In this Data Analysis tutorial we’ll learn how to use Python to search for a specific or multiple strings in a Pandas DataFrame column.
Pandas str contains
In a nutshell we can easily check whether a string is contained in a pandas DataFrame column using the .str.contains() Series function:
df_name['col_name'].str.contains('string').sum()
Read on for several examples of using this capability.
Creating test data
We’ll start by creating a simple DataFrame for this example
import pandas as pd
#Create data
month = ['October', 'November', 'July', 'June', 'February']
language = ['Python', 'Python', 'Haskell', 'JavaScript', 'Go']

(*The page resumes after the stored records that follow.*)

/-! ## EHL (spec/15_pairs_and_hierarchy.md) -/

abbrev EHL_VERSION : Nat := 0x3000000
abbrev EHL_CFG : Nat := 0x3000004
abbrev EHL_CFG_PAIR_EN : Fld := ⟨EHL_CFG, 0, 0⟩
abbrev EHL_CFG_PRIO : Fld := ⟨EHL_CFG, 1, 1⟩
abbrev EHL_CFG_PAIR_DEEP : Fld := ⟨EHL_CFG, 2, 2⟩
abbrev EHL_CFG_TREE_EN : Fld := ⟨EHL_CFG, 4, 4⟩
abbrev EHL_CFG_MANAGER : Fld := ⟨EHL_CFG, 5, 5⟩
abbrev EHL_CFG_LID_GATE : Fld := ⟨EHL_CFG, 6, 6⟩
abbrev EHL_STATUS : Nat := 0x3000008
abbrev EHL_STATUS_PAIR : Fld := ⟨EHL_STATUS, 2, 0⟩
abbrev EHL_STATUS_ROLE : Fld := ⟨EHL_STATUS, 3, 3⟩
abbrev EHL_STATUS_IN_SYNC : Fld := ⟨EHL_STATUS, 4, 4⟩
abbrev EHL_STATUS_JOINING : Fld := ⟨EHL_STATUS, 5, 5⟩
abbrev EHL_STATUS_DESYNC : Fld := ⟨EHL_STATUS, 10, 8⟩
abbrev EHL_STATUS_LOCK : Fld := ⟨EHL_STATUS, 11, 11⟩
abbrev EHL_STATUS_LEVEL : Fld := ⟨EHL_STATUS, 13, 12⟩
abbrev EHL_STATUS_PARENT : Fld := ⟨EHL_STATUS, 15, 14⟩
abbrev EHL_STATUS_CHILDREN : Fld := ⟨EHL_STATUS, 19, 16⟩
abbrev EHL_CMD : Nat := 0x300000C
abbrev EHL_CMD_OP : Fld := ⟨EHL_CMD, 3, 0⟩
abbrev EHL_CMD_KIND : Fld := ⟨EHL_CMD, 7, 4⟩
abbrev EHL_CMD_SEQ : Fld := ⟨EHL_CMD, 31, 16⟩
abbrev EHL_PAIR_TIMEOUT : Nat := 0x3000010
abbrev EHL_LAG_MAX : Nat := 0x3000014
abbrev EHL_LAG : Nat := 0x3000018
abbrev EHL_REFUSED_ADDR : Nat := 0x300001C
abbrev EHL_REFUSED_CNT : Nat := 0x3000020
abbrev EHL_TAKEOVER_CNT : Nat := 0x3000024
abbrev EHL_TAKEOVER_TIME : Nat := 0x3000028
abbrev EHL_DESYNC_CNT : Nat := 0x300002C
abbrev EHL_REPLAY_CNT : Nat := 0x3000030
abbrev EHL_TREE_DEPTH : Nat := 0x3000034
abbrev EHL_LID_APPLY_NS : Nat := 0x3000038
abbrev EHL_LID_LATE_CNT : Nat := 0x300003C
abbrev EHL_SNAP_NS : Nat := 0x3000040
abbrev EHL_SNAP_SEC_LO : Nat := 0x3000044
abbrev EHL_SNAP_SEC_HI : Nat := 0x3000048
abbrev EHL_SNAP_STATUS : Nat := 0x300004C
abbrev EHL_SNAP_FRAME : Nat := 0x3000050
abbrev EHL_SNAP_SEQ : Nat := 0x3000054
abbrev EHL_SNAP_ATT : Nat := 0x3000058
abbrev EHL_SNAP_TIME_NS : Nat := 0x300005C
abbrev EHL_SNAP_TIME_SEC : Nat := 0x3000060
abbrev EHL_SNAP_TICK_LO : Nat := 0x3000064
abbrev EHL_SNAP_TICK_HI : Nat := 0x3000068
abbrev EHL_FREEZE_LO : Nat := 0x300006C
abbrev EHL_FREEZE_HI : Nat := 0x3000070
abbrev EHL_BC_SRC_LO : Nat := 0x3000074
abbrev EHL_BC_SRC_HI : Nat := 0x3000078
abbrev EHL_BC_DST_LO : Nat := 0x300007C
abbrev EHL_BC_DST_HI : Nat := 0x3000080
abbrev EHL_BC_LEN : Nat := 0x3000084
abbrev EHL_BC_CTRL : Nat := 0x3000088
abbrev EHL_BC_STATUS : Nat := 0x300008C
abbrev EHL_TIME_CFG : Nat := 0x3000090
abbrev EHL_TIME_ASYM : Nat := 0x3000094
abbrev EHL_TIME_OFFSET : Nat := 0x3000098
abbrev EHL_LINK_DELAY : Nat := 0x300009C
abbrev EHL_LANE_STATUS (i : Nat) : Nat := 0x3000100 + 0x4 * i
abbrev EHL_LANE_STATUS_STATE (i : Nat) : Fld := ⟨(EHL_LANE_STATUS i), 1, 0⟩
abbrev EHL_LANE_STATUS_EYE (i : Nat) : Fld := ⟨(EHL_LANE_STATUS i), 15, 8⟩
abbrev EHL_LANE_STATUS_FILL_ADJ (i : Nat) : Fld := ⟨(EHL_LANE_STATUS i), 23, 16⟩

salary = (81, 77, 74, 80, 75)
hr_dict = dict(month=month, language=language, salary=salary)
hr_df = pd.DataFrame(data=hr_dict)
print(hr_df)
This will result in the following DataFrame:
month | language | salary | |
---|---|---|---|
0 | October | Python | 81 |
1 | November | Python | 77 |
2 | July | Haskell | 74 |
3 | June | JavaScript | 80 |
4 | February | Go | 75 |
Check if Series contains a string
The simplest example is to check whether a DataFrame column contains a string literal
hr_df['language'].str.contains('Python')
This will return a Series of boolean values.
More useful is to get the count of occurrences matching the string ‘Python’. Note that the this assumes case sensitivity.
hr_df['language'].str.contains('Python').sum()
In this case 2.
Check for Case insensitive strings
In a similar fashion, we’ll add the parameter Case=False to search for occurrences of the string literal, this time being case insensitive:
hr_df['language'].str.contains('python', case=False).sum()
Check is a substring exists in a column with Regex
Another case is that you might want to search for substring matching a Regex pattern:
hr_df['language'].str.contains('\Dt', regex=True).sum()
Search for multiple strings in DataFrame column
We might want to search for several strings. We can use the boolean operators ‘|’ and ‘&’ to define character sequences to be checked for. In this case we search for occurrences of Python or Haskell in our language Series.
hr_df['language'].str.contains('Python|Haskell').sum()
Check for strings contained in a list
In this case we’ll use the Series function isin() to check whether elements in a Python list are contained in our column:
# define a list
lang_lst = ['Python', 'Go']
#count occurrences from the list
hr_df['language'].isin(lang_lst).sum()
The result will be 3.